Record extracts:
-- ==== Sys2Proof/Laws/MemKept2.lean ====
section
/-! SUPPORT. Operations and meanings that leave every byte of memory as it was. -/

set_option maxRecDepth 4000
set_option linter.all false
namespace Sys2Proof.Machine
open Sys2Proof

theorem reacqTick_mem (m : Nat) (s : State) :
    (reacqTick m s).mem = s.mem := by
  simp only [reacqTick, ↓apply_ite State.mem, ite_self, ↓foldl_mem, implies_true, ↓set_mem]

theorem trkPropagate_mem (m : Nat) (age : Nat) (fresh : Bool) (s : State) :
    (trkPropagate m age fresh s).mem = s.mem := by
  simp only [trkPropagate, ↓apply_ite State.mem, ite_self, ↓foldl_mem, implies_true, ↓setTrk_mem, ↓trkMeasure_mem, ↓trkMoved_mem]

theorem execTrackerStep_mem (mach : Fin 2) (age : Nat) (s : State) {s' : State} (hr : execTrackerStep mach age s = .next s') :
    s'.mem = s.mem := by
  unfold execTrackerStep at hr
  injection hr with hr; subst hr; simp only [↓apply_ite State.mem, ite_self, ↓foldl_mem, implies_true, ↓set_mem, ↓setSrc_mem, ↓setTrk_mem, ↓acquire_mem, ↓reacqTick_mem, ↓trkPropagate_mem, ↓trkReport_mem]

theorem emfLock_mem (m : Nat) (b : Bool) (s : State) :
    (emfLock m b s).mem = s.mem := by
  simp only [emfLock, ↓apply_ite State.mem, ite_self, ↓foldl_mem, implies_true, ↓lossLocked_mem, ↓lossUnlocked_mem, ↓showLock_mem]

theorem crossCheck_mem (m : Nat) (d : Nat) (s : State) :
    (crossCheck m d s).mem = s.mem := by
  simp only [crossCheck, ↓apply_ite State.mem, ite_self, ↓foldl_mem, implies_true, ↓setB_mem, ↓setTrk_mem, ↓declareLoss_mem]

theorem emfUpdate_mem (m : Nat) (vUV : Int) (vVW : Int) (iU : Int) (iV : Int) (ok : Bool) (wlen : Nat) (d : Nat) (s : State) :
    (emfUpdate m vUV vVW iU iV ok wlen d s).mem = s.mem := by
  simp only [emfUpdate, ↓apply_ite State.mem, ite_self, ↓foldl_mem, implies_true, ↓set_mem, ↓setB_mem, ↓setEmf_mem, ↓crossCheck_mem, ↓emfLock_mem, ↓srcValid_mem]

theorem takeSnapshot_mem (n : Nat) (w : Nat) (d : SnapAge) (s : State) :
    (takeSnapshot n w d s).mem = s.mem := by
  simp only [takeSnapshot, ↓apply_ite State.mem, ite_self, ↓foldl_mem, implies_true]

theorem flyDisable_mem (u : FlyUnit) (s : State) :
    (flyDisable u s).mem = s.mem := by
  simp only [flyDisable, ↓apply_ite State.mem, ite_self, ↓foldl_mem, implies_true, ↓set_mem, ↓setSens_mem]; (repeat' split) <;> first | (simp only [↓apply_ite State.mem, ite_self, ↓foldl_mem, implies_true, ↓set_mem, ↓setSens_mem]; done) | (simp only [↓apply_ite State.mem, ite_self, ↓foldl_mem, implies_true, ↓set_mem, ↓setSens_mem]; (repeat' split) <;> first | (simp only [↓apply_ite State.mem, ite_self, ↓foldl_mem, implies_true, ↓set_mem, ↓setSens_mem]; done) | rfl | grind [set_mem, setSens_mem]) | rfl | grind [set_mem, setSens_mem]

theorem execFlyerUnitDisable_mem (m : Master) (unit : FlyUnit) (s : State) {s' : State} (hr : execFlyerUnitDisable m unit s = .next s') :
    s'.mem = s.mem := by
  unfold execFlyerUnitDisable at hr
  injection hr with hr; subst hr; simp only [↓apply_ite State.mem, ite_self, ↓foldl_mem, implies_true, ↓answer_mem, ↓busError_mem, ↓flyDisable_mem]

theorem srcEnable_mem (k : Nat) (s : State) :
    (srcEnable k s).mem = s.mem := by
  simp only [srcEnable, ↓apply_ite State.mem, ite_self, ↓foldl_mem, implies_true, ↓set_mem, ↓setSens_mem, ↓setSrc_mem]

theorem execReacqTimeout_mem (p : Fin 16) (s : State) {s' : State} (hr : execReacqTimeout p s = .next s') :
    s'.mem = s.mem := by
  unfold execReacqTimeout at hr
  injection hr with hr; subst hr; simp only [↓apply_ite State.mem, ite_self, ↓foldl_mem, implies_true, ↓set_mem, ↓issueFor_mem]

theorem psetClear_mem (m : Master) (p : Nat) (s : State) :
    (psetClear m p s).mem = s.mem := by
  simp only [psetClear, ↓apply_ite State.mem, ite_self, ↓foldl_mem, implies_true, ↓set_mem, ↓setPset_mem, ↓aboveChanged_mem, ↓disarm_mem, ↓enterState_mem, ↓lossCoast_mem, ↓lossOff_mem]

theorem execPsetClear_mem (m : Master) (p : Fin 16) (s : State) {s' : State} (hr : execPsetClear m p s = .next s') :
    s'.mem = s.mem := by
  unfold execPsetClear at hr
  injection hr with hr; subst hr; simp only [↓apply_ite State.mem, ite_self, ↓foldl_mem, implies_true, ↓answer_mem, ↓busError_mem, ↓psetClear_mem]

theorem setKln_mem (s : State) (x : KlnSt) :
    (State.setKln s x).mem = s.mem := by
  simp only [State.setKln, ↓apply_ite State.mem, ite_self, ↓foldl_mem, implies_true]

theorem genRise_mem (g : Nat) (s : State) :
    (genRise g s).mem = s.mem := by
  simp only [genRise, ↓apply_ite State.mem, ite_self, ↓foldl_mem, implies_true, ↓raise_mem]

theorem kilnDrive_mem (s : State) :
    (kilnDrive s).mem = s.mem := by
  simp only [kilnDrive, ↓apply_ite State.mem, ite_self, ↓foldl_mem, implies_true, ↓setKln_mem, ↓enforceAll_mem, ↓genRise_mem, ↓raise_mem]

Exercise aim: All the entries above need to be reproduced exactly.

Task response:
-- ==== Sys2Proof/Laws/MemKept2.lean ====
section
/-! SUPPORT. Operations and meanings that leave every byte of memory as it was. -/

set_option maxRecDepth 4000
set_option linter.all false
namespace Sys2Proof.Machine
open Sys2Proof

theorem reacqTick_mem (m : Nat) (s : State) :
    (reacqTick m s).mem = s.mem := by
  simp only [reacqTick, ↓apply_ite State.mem, ite_self, ↓foldl_mem, implies_true, ↓set_mem]

theorem trkPropagate_mem (m : Nat) (age : Nat) (fresh : Bool) (s : State) :
    (trkPropagate m age fresh s).mem = s.mem := by
  simp only [trkPropagate, ↓apply_ite State.mem, ite_self, ↓foldl_mem, implies_true, ↓setTrk_mem, ↓trkMeasure_mem, ↓trkMoved_mem]

theorem execTrackerStep_mem (mach : Fin 2) (age : Nat) (s : State) {s' : State} (hr : execTrackerStep mach age s = .next s') :
    s'.mem = s.mem := by
  unfold execTrackerStep at hr
  injection hr with hr; subst hr; simp only [↓apply_ite State.mem, ite_self, ↓foldl_mem, implies_true, ↓set_mem, ↓setSrc_mem, ↓setTrk_mem, ↓acquire_mem, ↓reacqTick_mem, ↓trkPropagate_mem, ↓trkReport_mem]

theorem emfLock_mem (m : Nat) (b : Bool) (s : State) :
    (emfLock m b s).mem = s.mem := by
  simp only [emfLock, ↓apply_ite State.mem, ite_self, ↓foldl_mem, implies_true, ↓lossLocked_mem, ↓lossUnlocked_mem, ↓showLock_mem]

theorem crossCheck_mem (m : Nat) (d : Nat) (s : State) :
    (crossCheck m d s).mem = s.mem := by
  simp only [crossCheck, ↓apply_ite State.mem, ite_self, ↓foldl_mem, implies_true, ↓setB_mem, ↓setTrk_mem, ↓declareLoss_mem]

theorem emfUpdate_mem (m : Nat) (vUV : Int) (vVW : Int) (iU : Int) (iV : Int) (ok : Bool) (wlen : Nat) (d : Nat) (s : State) :
    (emfUpdate m vUV vVW iU iV ok wlen d s).mem = s.mem := by
  simp only [emfUpdate, ↓apply_ite State.mem, ite_self, ↓foldl_mem, implies_true, ↓set_mem, ↓setB_mem, ↓setEmf_mem, ↓crossCheck_mem, ↓emfLock_mem, ↓srcValid_mem]

theorem takeSnapshot_mem (n : Nat) (w : Nat) (d : SnapAge) (s : State) :
    (takeSnapshot n w d s).mem = s.mem := by
  simp only [takeSnapshot, ↓apply_ite State.mem, ite_self, ↓foldl_mem, implies_true]

theorem flyDisable_mem (u : FlyUnit) (s : State) :
    (flyDisable u s).mem = s.mem := by
  simp only [flyDisable, ↓apply_ite State.mem, ite_self, ↓foldl_mem, implies_true, ↓set_mem, ↓setSens_mem]; (repeat' split) <;> first | (simp only [↓apply_ite State.mem, ite_self, ↓foldl_mem, implies_true, ↓set_mem, ↓setSens_mem]; done) | (simp only [↓apply_ite State.mem, ite_self, ↓foldl_mem, implies_true, ↓set_mem, ↓setSens_mem]; (repeat' split) <;> first | (simp only [↓apply_ite State.mem, ite_self, ↓foldl_mem, implies_true, ↓set_mem, ↓setSens_mem]; done) | rfl | grind [set_mem, setSens_mem]) | rfl | grind [set_mem, setSens_mem]

theorem execFlyerUnitDisable_mem (m : Master) (unit : FlyUnit) (s : State) {s' : State} (hr : execFlyerUnitDisable m unit s = .next s') :
    s'.mem = s.mem := by
  unfold execFlyerUnitDisable at hr
  injection hr with hr; subst hr; simp only [↓apply_ite State.mem, ite_self, ↓foldl_mem, implies_true, ↓answer_mem, ↓busError_mem, ↓flyDisable_mem]

theorem srcEnable_mem (k : Nat) (s : State) :
    (srcEnable k s).mem = s.mem := by
  simp only [srcEnable, ↓apply_ite State.mem, ite_self, ↓foldl_mem, implies_true, ↓set_mem, ↓setSens_mem, ↓setSrc_mem]

theorem execReacqTimeout_mem (p : Fin 16) (s : State) {s' : State} (hr : execReacqTimeout p s = .next s') :
    s'.mem = s.mem := by
  unfold execReacqTimeout at hr
  injection hr with hr; subst hr; simp only [↓apply_ite State.mem, ite_self, ↓foldl_mem, implies_true, ↓set_mem, ↓issueFor_mem]

theorem psetClear_mem (m : Master) (p : Nat) (s : State) :
    (psetClear m p s).mem = s.mem := by
  simp only [psetClear, ↓apply_ite State.mem, ite_self, ↓foldl_mem, implies_true, ↓set_mem, ↓setPset_mem, ↓aboveChanged_mem, ↓disarm_mem, ↓enterState_mem, ↓lossCoast_mem, ↓lossOff_mem]

theorem execPsetClear_mem (m : Master) (p : Fin 16) (s : State) {s' : State} (hr : execPsetClear m p s = .next s') :
    s'.mem = s.mem := by
  unfold execPsetClear at hr
  injection hr with hr; subst hr; simp only [↓apply_ite State.mem, ite_self, ↓foldl_mem, implies_true, ↓answer_mem, ↓busError_mem, ↓psetClear_mem]

theorem setKln_mem (s : State) (x : KlnSt) :
    (State.setKln s x).mem = s.mem := by
  simp only [State.setKln, ↓apply_ite State.mem, ite_self, ↓foldl_mem, implies_true]

theorem genRise_mem (g : Nat) (s : State) :
    (genRise g s).mem = s.mem := by
  simp only [genRise, ↓apply_ite State.mem, ite_self, ↓foldl_mem, implies_true, ↓raise_mem]

theorem kilnDrive_mem (s : State) :
    (kilnDrive s).mem = s.mem := by
  simp only [kilnDrive, ↓apply_ite State.mem, ite_self, ↓foldl_mem, implies_true, ↓setKln_mem, ↓enforceAll_mem, ↓genRise_mem, ↓raise_mem]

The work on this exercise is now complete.